Une demande grandissante

2005 est une année doublement historique pour la ville de Tamanrasset. Elle marque à la fois son centenaire et la béatification du père Charles de Foucauld, qui sera célébrée le 15 mai 2005 au Vatican. C’est en 1905, que « l’ermite du Sahara » construisit sa chapelle, la première maison en dur, au bord de l’oued Tamanrasset. Le « marabout », comme le nomment les Touaregs, a marqué le XXe siècle par son parcours déroutant et prophétique qui le mena de Strasbourg à Tamanrasset, en passant par Nazareth, la Syrie et le Maroc. En reconnaissant la sainteté du Vénérable Charles de Foucauld, le Vatican reconnaît son chemin spirituel comme un modèle de vie, un exemple à suivre et à méditer. A la dimension hautement spirituelle s’est ajoutée la reconnaissance d’un miracle de guérison. En 1984, une Italienne est guérie d’un cancer des os après une prière à l’ermitage du Père de Foucauld. A l’origine de plusieurs congrégations religieuses et d’une nombreuse famille spirituelle éparpillée dans le monde (www.charlesdefoucauld.org), Charles de Foucauld clôture une lignée d’inspirateurs de monastères, inaugurée par saint Augustin, l’Algérien de Souk Ahras, fondateur des Chanoines et des Augustiniennes (www.fondationdesmonasteres.org). De Foucauld a toujours suscité une formidable attraction chez les chrétiens. Il glorifia le désert comme lieu de spiritualité et de pèlerinage : « Il faut passer par le Désert et y séjourner pour recevoir la grâce de Dieu ; c’est là qu’on se vide, qu’on chasse de soi tout ce qui n’est pas Dieu... ». Le pèlerinage spirituel dans le désert est devenu un antidote aux méfaits de la société de consommation. En ces temps de déclin du consumérisme, on se dirige vers un tourisme plus propice au voyage vers l’être intérieur, un tourisme à connotation spirituelle qui permettrait de pallier le manque de sens apparent de la vie quotidienne. Outre l’essor des pèlerinages, le tourisme religieux a favorisé également l’essor des retraites, moins directives et encadrées que dans le passé et qui permettent aux intéressés de se retrouver dans un endroit calme et favorable à la réflexion.

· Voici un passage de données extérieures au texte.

-- ==== Sys2Proof/Machine/ProtectionUnit.lean ====
section
/-! DEFINITION. The Protection Unit (chapter 7): alarm lists, activations, fault records, recovery, interlocks and note
sets. -/

namespace Sys2Proof.Machine

/-- An alarm item of a REPORT: a code with a pump position or none (R128, R150). -/
structure AlarmItem where
  code : Code
  position : Option Nat
  deriving DecidableEq, Repr

/-! ### The alarm list (R128, R129) -/

/-- The pump of an item: none if its position is at or above the house's pump count (R128). -/
def itemPump (s : State) (h : House) (i : AlarmItem) : Option Pump :=
  i.position.bind fun k => if k < (planOf s).houses[h].pumpCount then pumpAt h k else none

/-- The entry an item adds: ACTIVE at once with a map filter of 0 (R128). -/
def newEntry (s : State) (h : House) (i : AlarmItem) : AlarmEntry :=
  let filter := (planOf s).alarmMap[i.code].filter
  { code := i.code, pump := itemPump s h i, firstSeen := now s
    activeAt := if filter = 0 then none else some (now s + filter) }

/-- An item turned away by a full list (R128). -/
def dropItem (h : House) (i : AlarmItem) (s : State) : State :=
  if s.protection[h].listFull then s
  else
    updProtection h (fun r => { r with listFull := true }) s |>
      raiseHouse .alarmListFull h i.code.val (i.position.getD 255)

/-- One item of a REPORT taken into a house's list (R128). -/
def takeItem (h : House) (s : State) (i : AlarmItem) : State :=
  if actionOf s i.code == .none then s
  else if s.protection[h].alarms.any fun e => e.code == i.code then s
  else if s.protection[h].alarms.length < 8 then
    updProtection h (fun r => { r with alarms := r.alarms ++ [newEntry s h i] }) s
  else dropItem h i s

/-- Every entry whose code the REPORT does not carry leaves, and the list-full flag follows (R128, R129). -/
def dropAbsent (items : List AlarmItem) (r : Protection) : Protection :=
  let alarms := r.alarms.filter fun e => items.any fun i => i.code == e.code
  { r with alarms, listFull := r.listFull && decide (8 ≤ alarms.length) }

/-! ### The fault record (R134) -/

/-- An activation entered in the fault record (R134). -/
def recordFault (uptime : Nat) (e : AlarmEntry) (r : Protection) : Protection :=
  if r.faults.any fun f => f.code == e.code then
    { r with faults := r.faults.map fun f => if f.code == e.code then { f with count := satSucc 255 f.count } else f }
  else if r.faults.length < 8 then
    { r with faults := r.faults ++ [{ code := e.code, pump := e.pump, firstTime := uptime, count := 1 }] }
  else { r with more := true }

/-- Whether activations of an action enter the fault record (R131). -/
def isRecorded : AlarmAction → Bool
  | .none => false
  | .note => false
  | .inhibit => true
  | .trip => true
  | .lockout => true

/-- The code of an action in ALARM_ACTIVE (R145); 5 is a LOCKOUT suppressed. -/
def alarmActionCode (suppressed : Bool) : AlarmAction → Nat
  | .none => 0
  | .note => 1
  | .inhibit => 2
  | .trip => 3
  | .lockout => if suppressed then 5 else 4

/-! ### Recovery (R135 to R140) -/

/-- A recovery period begun (R136, R137): the attempt count rises. -/
def beginPeriod (h : House) (code : Code) (s : State) : State :=
  let attempts := satSucc 255 s.protection[h].attempts
  updProtection h
      (fun r => { r with state := .recovery, attempts, forgiveAt := none, causeCode := some code
                         recoveryUntil := some (now s + (planOf s).houses[h].recoveryTime) }) s |>
    raiseHouse .recoveryStart h attempts code.val

/-- A house enters RECOVERY from another state: its Start Queue entries go, and a notice is handed on (R135, R136). -/
def enterRecovery (h : House) (code : Code) (s : State) : State :=
  beginPeriod h code s |> dropHouseQueue h |> notice h

/-- A LOCKOUT activation (R136). -/
def lockoutActivated (h : House) (s : State) (e : AlarmEntry) : State :=
  if s.protection[h].state == .clear && !s.protection[h].suppression then enterRecovery h e.code s else s

/-- The code of the first ACTIVE LOCKOUT entry in list order, if any (R137). -/
def firstLockout (s : State) (h : House) : Option Code :=
  (s.protection[h].alarms.find? fun e => e.activeAt.isNone && actionOf s e.code == .lockout).map (·.code)

/-- The LOCKOUT test with the code it finds: none if it does not hold (R137). -/
def lockoutTest (s : State) (h : House) : Option Code :=
  if s.protection[h].suppression then none else firstLockout s h

/-- A house becomes CLEAR: RECOVERY_END with its marking, and forgiveness begins if there is a count (R137, R139). -/
def becomeClear (h : House) (marking : Nat) (s : State) : State :=
  let attempts := s.protection[h].attempts
  updProtection h
      (fun r => { r with state := .clear, recoveryUntil := none, causeCode := none
                         forgiveAt := if attempts = 0 then none else some (now s + 3600) }) s |>
    raiseHouse .recoveryEnd h attempts marking |> notice h

/-- A house is locked out (R137). -/
def lockOut (h : House) (code : Code) (s : State) : State :=
  updProtection h (fun r => { r with state := .lockedOut, recoveryUntil := none, causeCode := some code }) s |>
    raiseHouse .lockedOut h s.protection[h].attempts code.val |> dropHouseQueue h |> notice h

/-- The expiry of recovery-until (R137). -/
def recoveryExpired (h : House) (s : State) : State :=
  let retries := (planOf s).houses[h].recoveryRetries
  match lockoutTest s h with
  | some code =>
    if retries ≠ 0 ∧ retries ≤ s.protection[h].attempts then lockOut h code s else beginPeriod h code s
  | none => becomeClear h (if (firstLockout s h).isSome then 2 else 0) s

/-- The attempt count forgiven (R138). -/
def forgive (h : House) (s : State) : State :=
  updProtection h (fun r => { r with attempts := 0, forgiveAt := none }) s

/-- HOUSE_CLEAR (R139). -/
def clearHouseRecord (h : House) (s : State) : State :=
  let t := updProtection h
    (fun r => { r with faults := [], more := false, attempts := 0, forgiveAt := none }) s
  match s.protection[h].state with
  | .clear => t
  | .recovery => t
  | .lockedOut =>
    match lockoutTest t h with
    | none => becomeClear h 1 t
    | some code => enterRecovery h code t

/-- HOUSE_SUPPRESS (R140). -/
def suppressHouse (h : House) (on : Bool) (s : State) : State :=
  let t := updProtection h (fun r => { r with suppression := on }) s
  if s.protection[h].suppression && !on && s.protection[h].state == .clear then
    match firstLockout s h with
    | none => t
    | some code => enterRecovery h code t
  else t

/-! ### Activations (R130, R131, R132) -/

/-- The effect of a TRIP activation on the pump it names (R131, R132). -/
def tripEffect (s : State) (e : AlarmEntry) : State :=
  match actionOf s e.code, e.pump with
  | .trip, some p => tripActivated p e.code s
  | .trip, none => s
  | .none, _ => s
  | .note, _ => s
  | .inhibit, _ => s
  | .lockout, _ => s

/-- ALARM_ACTIVE, the fault record, and the effect on a pump, of one activation (R131, R134). -/
def activate (h : House) (s : State) (e : AlarmEntry) : State :=
  let action := actionOf s e.code
  let raised :=
    raise .alarmActive (some h) e.pump none e.code.val
      (alarmActionCode s.protection[h].suppression action) s
  let recorded := if isRecorded action then updProtection h (recordFault (now s) e) raised else raised
  tripEffect recorded e

/-- The LOCKOUT entries among some. -/
def lockouts (s : State) (es : List AlarmEntry) : List AlarmEntry :=
  es.filter fun e => actionOf s e.code == .lockout

/-- Activations of a house in list order, and then the protection event they cause (R131, R145). What a TRIP raises of its
pump stands between one ALARM_ACTIVE and the next (DESIGN CHOICE, log 51). -/
def activateAll (h : House) (es : List AlarmEntry) (s : State) : State :=
  (lockouts s es).foldl (lockoutActivated h) (es.foldl (activate h) s)

/-- The end of a change of a house's list: a house that has become inhibited loses its queue entries, and a notice is
handed on (R131). -/
def listChanged (h : House) (wasInhibited : Bool) (s : State) : State :=
  (if !wasInhibited && inhibited s h then dropHouseQueue h s else s) |> notice h

/-- The expiry of an entry's filter (R130). -/
def filterExpired (h : House) (e : AlarmEntry) (s : State) : State :=
  updProtection h
      (fun r => { r with alarms := r.alarms.map fun d => if d.code == e.code then { d with activeAt := none } else d })
      s |>
    activateAll h [e] |> listChanged h (inhibited s h)

/-- The alarm items of a good REPORT of a house's station: items in order, activations, removals (R128 to R131). -/
def applyItems (h : House) (items : List AlarmItem) (s : State) : State :=
  let before := s.protection[h].alarms
  let taken := items.foldl (takeItem h) s
  let activated := taken.protection[h].alarms.filter fun e =>
    e.activeAt.isNone && !(before.any fun d => d.code == e.code)
  let acted := activateAll h activated taken |> updProtection h (dropAbsent items)
  let removed := before.any fun e => !(items.any fun i => i.code == e.code)
  if removed || !activated.isEmpty then listChanged h (inhibited s h) acted else acted

/-! ### Stations that serve no house (R133) -/

/-- The codes of a REPORT with an action other than NONE, each once, in order. -/
def noteCodes (s : State) (items : List AlarmItem) : List Code :=
  (items.map (·.code)).foldl
    (fun cs c => if actionOf s c == .none || cs.contains c then cs else cs ++ [c]) []

/-- The alarm items of a good REPORT of a station that serves no house (R133, log 25). -/
def noteItems (st : Station) (items : List AlarmItem) (s : State) : State :=
  let codes := noteCodes s items
  let logged := (codes.filter fun c => !(s.noteSets[st].contains c)).foldl
    (fun s c => raisePart .alarmActive c.val (16 + stationAddress st) s) s
  { logged with noteSets := logged.noteSets.set st codes }

/-! ### The interlock (R141, R142) -/

/-- The interlock becomes present, by a REPORT (0) or an ORDER_REPLY (1). -/
def interlockOn (h : House) (marking : Nat) (s : State) : State :=
  if s.protection[h].interlock then s
  else
    updProtection h (fun r => { r with interlock := true }) s |>
      raiseHouse .interlockOn h marking (stationAddress (stationOf s h)) |> dropHouseQueue h |> notice h

/-- The interlock becomes absent by a REPORT. -/
def interlockOff (h : House) (s : State) : State :=
  if s.protection[h].interlock then
    updProtection h (fun r => { r with interlock := false }) s |>
      raiseHouse .interlockOff h 0 (stationAddress (stationOf s h)) |> notice h
  else s

/-- The interlock flag of a good REPORT (R141). -/
def applyInterlock (h : House) (flag : Bool) (s : State) : State := if flag then interlockOn h 0 s else interlockOff h s

end Sys2Proof.Machine
end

La vogue monastique devient une donnée importante dans le développement du tourisme de court séjour (4 à 8 jours). L’appel du désert lié au pèlerinage à Tamanrasset est un vœu de millions de chrétiens dans le monde. Très peu ont pu le réaliser en raison de la non-incitation à se rendre en Algérie et la non- prise en charge des conditions de développement du tourisme saharien. Les ermitages de Charles de Foucauld dans le désert algérien (Tamanrasset, Assekrem, Beni Abbès) offrent aux pèlerins de tous les horizons une « curiosité religieuse » et un très fort « message de tolérance » : la persistance symbolique de lieux de culte chrétien contemporains en terre d’Islam que n’offre aucun autre pays arabo-musulman.